C’è poi chi ci mette la faccia, i tacchi, la barba o la pancia come Marco Scicchitano, Costanza Miriano, padre Maurizio Botta e (ancora) Mario Adinolfi: quattro “moschettieri” che girano l’Italia per combattere contro la barbarie dei falsi miti di questo nuovo illuminismo; oppure chi ci mette – e ci rimette! – la voce, come il professore Massimo Gandolfini (centinaia le sue conferenze in giro per l’Italia) o l’avvocato Amato, presidente dei Giuristi per la Vita, che a dire di qualcuno è sempre più afono a causa dei suoi numerosi incontri per smascherare – dal punto di vista giuridico – le trame e i sofismi di questo nemico (vedi alla voce: “disegno di legge Scalfarotto”).

A combattere questa battaglia c’è anche chi si trova in ruoli di governo all’interno della Chiesa come il cardinale Bagnasco che, con decisione e coraggio, ha parlato delle teorie gender come “una vera dittatura” invitando i genitori a “non farsi intimidire” ed a “reagire con determinazione” (…); altri suoi “colleghi” anche se con meno veemenza o più timidezza (al punto di arrivare a vergognarsi e chiedere scusa) anno espresso il loro diraccordo ed hanno iniziato ad alzare la voce.

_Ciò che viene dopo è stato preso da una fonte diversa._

-- ==== Sys2Proof/Certificates/Slice0/Obligations.lean ====
section
/-! DEFINITION. The statements for the provers. Each names the rules of spec/ it rests on. -/

open Sys2Proof Sys2Proof.Machine

/-! ### Arithmetic -/

/-- Rounding to the nearest integer with halves away from zero, clamping, and the gap on a closed lap (R1); race times and
frame numbers are compared through their difference read as a signed number, half the range reading as negative (R3). -/
def Obligations.RoundingAndComparison : Prop :=
  (∀ (n : Int) (d : Nat), 0 < d →
    2 * (n - d * roundDiv n d).natAbs ≤ d
    ∧ (2 * (n - d * roundDiv n d).natAbs = d → n.natAbs < d * (roundDiv n d).natAbs))
  ∧ (∀ lo hi x : Int, lo ≤ hi →
    (x < lo → clamp lo hi x = lo) ∧ (hi < x → clamp lo hi x = hi) ∧ (lo ≤ x → x ≤ hi → clamp lo hi x = x))
  ∧ (∀ (s1 s2 : Int) (L : Nat), 0 < L →
    ((L : Int) ∣ s1 - s2 - gap s1 s2 L) ∧ -(L : Int) < 2 * gap s1 s2 L ∧ 2 * gap s1 s2 L ≤ L)
  ∧ (∀ a b : RaceTime,
    timeDiff b a = (if (b - a).toNat < 2 ^ 31 then ((b - a).toNat : Int) else (b - a).toNat - 2 ^ 32)
    ∧ ((b - a).toNat = 0 ↔ a = b)
    ∧ (earlier a b = true ↔ 1 ≤ (b - a).toNat ∧ (b - a).toNat ≤ 2 ^ 31 - 1)
    ∧ (later a b = true ↔ 2 ^ 31 ≤ (b - a).toNat)
    ∧ (atOrAfter a b = true ↔ a = b ∨ later a b = true))
  ∧ (∀ g f : FrameNum,
    frameDiff g f = (if (f - g).toNat < 2 ^ 15 then ((f - g).toNat : Int) else (f - g).toNat - 2 ^ 16)
    ∧ (g + BitVec.ofInt 16 (frameDiff g f) = f))

/-! ### The step, the resets and the whole machine -/

/-- A step runs the command at the front of the queue on the state with the queue's rest. -/
def Obligations.StepTakesFront : Prop :=
  ∀ (s : State) (c : Instr) (cs : List Instr),
    step { s with pending := c :: cs } = exec c { s with pending := cs }

/-- On an empty queue the hub raises one of the rows that are due, or, when none is, lets one microsecond pass; while RESET_N
is low nothing happens. The model's choice (notes/assumptions/1.md, 2.md, 4.md). The rows that are due are those whose
condition holds, as `RowDue` writes it out for each: the end of the frame on the wire and a rate change of the line (R150),
invitations, pauses and echo waits (R156 to R158), probes and reply waits (R10, R12), car timers (R31, R32), settle deadlines
(R103), pace timers (R70), link loss (R161), the race's timers (R115, R119, R124, R127), a pending hub reset and the command at
the head of the Command Queue (R177, R187); no frame and no change of RESET_N. When a frame ends is the model's choice
(notes/assumptions/8.md), and so is that T_H_EXPIRY is due only with every entry acked (notes/assumptions/1.md) and which row
takes a WRITE_ENTRIES that names no table (notes/assumptions/6.md); that a running link loss deadline follows link_timeout is
its reading (DEDUCED, notes/assumptions/10.md). -/
def Obligations.StepIdles : Prop :=
  ∀ s : State, s.pending = [] →
    (s.resetLow = true → step s = .next s)
    ∧ (s.resetLow = false → dueRows s = [] → step s = .next { s with clock := s.clock + 1 })
    ∧ (s.resetLow = false → dueRows s ≠ [] →
        ∃ c ∈ dueRows s, ∃ t, step s = .next t ∧ t = { s with pending := [c], free := t.free })
    ∧ ∀ c : Instr, c ∈ dueRows s ↔ RowDue s c

/-- What a hub reset leaves (R187, R2, R7, R28, R67, R110, R112, R155, R163, R167, R171, R189). -/
def Obligations.ResetValues : Prop :=
  State.reset.clock = 0 ∧ State.reset.race.state = .idle ∧ State.reset.crossings = [] ∧ State.reset.contacts = []
    ∧ State.reset.mgmt.director = some 0 ∧ State.reset.roleHolder = none ∧ State.reset.mgmt.queue = []
    ∧ (∀ p, (State.reset.port p).phase = .down ∧ (State.reset.port p).entry.enabled = true
        ∧ (State.reset.port p).entry.linkRate = .r10 ∧ (State.reset.port p).entry.linkTimeout = 50000
        ∧ (State.reset.port p).timing.valid = false ∧ State.reset.gateOpen p = true
        ∧ (State.reset.port p).counters = zeroCounters)
    ∧ (∀ i, (State.reset.car i).state = .free ∧ (State.reset.car i).enabled = false
        ∧ (State.reset.car i).number = i.val + 1 ∧ (State.reset.car i).last = none)
    ∧ State.reset.params.lapLength = 400000 ∧ State.reset.params.laps = 3 ∧ State.reset.params.grace = 30000000
    ∧ (State.reset.patterns.toList.map fun x => x.enabled) = [true, true, true, false]
    ∧ (State.reset.routes.toList.map fun r => r.valid) = List.replicate 8 true ++ List.replicate 16 false

/-- The state after reset is sound. -/
def Obligations.ResetIsSound : Prop := State.reset.sound

/-- Every step keeps the hub sound: no list beyond its capacity (R66, R87, R146, R169, R171), the Contact Pair Set as R133
says, no two enabled slots with one owner port and seat (R29), the record of a port in RATE or ACTIVE valid (R72), and in
ACTIVE its period within the band (R20). -/
def Obligations.StepKeepsSound : Prop := ∀ s t : State, s.sound → step s = .next t → t.sound

/-- No command changes the queue of commands, and none but a reset touches the race clock or the reset input (R2). Every
configuration table has one command that writes it, besides the resets that return it to its defaults (R179, R182); a port's
link rate is also stored by a QUIET_ASK frame of that port (R165). -/
def Obligations.ClockAndTablesHaveOneWriter : Prop :=
  ∀ (c : Instr) (s t : State), exec c s = .next t →
    t.pending = s.pending
    ∧ (c ≠ .resetNLow → c ≠ .resetNRelease → c ≠ .hubResetTakesEffect → t.clock = s.clock ∧ t.resetLow = s.resetLow)
    ∧ (c ≠ .resetNLow → c ≠ .hubResetTakesEffect →
    (c ≠ .writeRaceParameters → t.params = s.params)
    ∧ (c ≠ .writeEventRouteTable → t.routes = s.routes)
    ∧ (c ≠ .writeTrainingPatterns → t.patterns = s.patterns)
    ∧ (c ≠ .writeViewOrderLists → ∀ p, (t.port p).viewOrder = (s.port p).viewOrder)
    ∧ (c ≠ .writePortTable → ∀ p,
        { (t.port p).entry with linkRate := (s.port p).entry.linkRate } = (s.port p).entry
        ∧ ((∀ stamp payload, c ≠ .quietAsk p stamp payload) →
          (∀ stamp run port flags payload, c = .damagedFrame p stamp run → judgeRun run ≠ .valid 0x05 port flags payload) →
          (∀ stamp payload, c ≠ .unknownKindFrame p stamp 0x05 payload) → (t.port p).entry = (s.port p).entry))
    ∧ (c ≠ .writeCarAssignment → ∀ i, (t.car i).enabled = (s.car i).enabled ∧ (t.car i).owner = (s.car i).owner
        ∧ (t.car i).seat = (s.car i).seat ∧ (t.car i).number = (s.car i).number))

/-- RESET_N low, RESET_N released, RESET_HUB and its taking effect (R2, R187). The model's choices: a release of an input that
is not low, and a reset that is not pending or not yet due, have no effect (notes/assumptions/6.md); the cue fields of the
default NOTIFY routes and the masks of the default routes are 0 (notes/assumptions/5.md); the first invitations are queued at
the reset itself, RESET_N low or not (notes/assumptions/2.md); the quiet gate of a port that was QUIET is open
(notes/assumptions/31.md). -/
def Obligations.HubResetClearsAll : Prop :=
  ∀ s : State,
    (∃ t, exec .resetNLow s = .next t ∧ AfterHubReset s t ∧ t.resetLow = true)
    ∧ (s.resetLow = true → exec .resetNRelease s = .next { s with resetLow := false, clock := 0 })
    ∧ (s.resetLow = false → exec .resetNRelease s = .next s)
    ∧ (∀ c, s.asks c [0x42] → exec .resetHub s = .next (answer c .ok []
        { s.dropHead with mgmt := { s.dropHead.mgmt with resetPending := some (addTime s.clock 10000) } }))
    ∧ (s.mgmt.resetPending = none → exec .hubResetTakesEffect s = .next s)
    ∧ (∀ d, s.mgmt.resetPending = some d →
        (atOrAfter s.clock d = false ∧ s.resetReplyWaits = true → exec .hubResetTakesEffect s = .next s)
        ∧ (atOrAfter s.clock d = true ∨ s.resetReplyWaits = false →
            ∃ t, exec .hubResetTakesEffect s = .next t ∧ AfterHubReset s t ∧ t.resetLow = s.resetLow))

Non c’è limite di età per entrare nelle fila di questo esercito: per questo un lavoro fondamentale lo svolge un anziano tedesco: Benedetto XVI, il primo “papa emerito” della storia della Chiesa che, nel “recinto di Pietro” prega per la Chiesa affinché stia salda nella fede, affinché la Barca di Pietro non naufraghi sotto i burrascosi venti del relativismo.

A capo di tutti c’è un argentino divenuto molto celebre, da un anno a questa parte, col nome di Francesco; il Papa, che ha ricordato la necessità e il diritto ad avere una mamma ed un papà e ha condannato la “manipolazione educativa” e il rischio che la scuola diventi un “campo di rieducazione”.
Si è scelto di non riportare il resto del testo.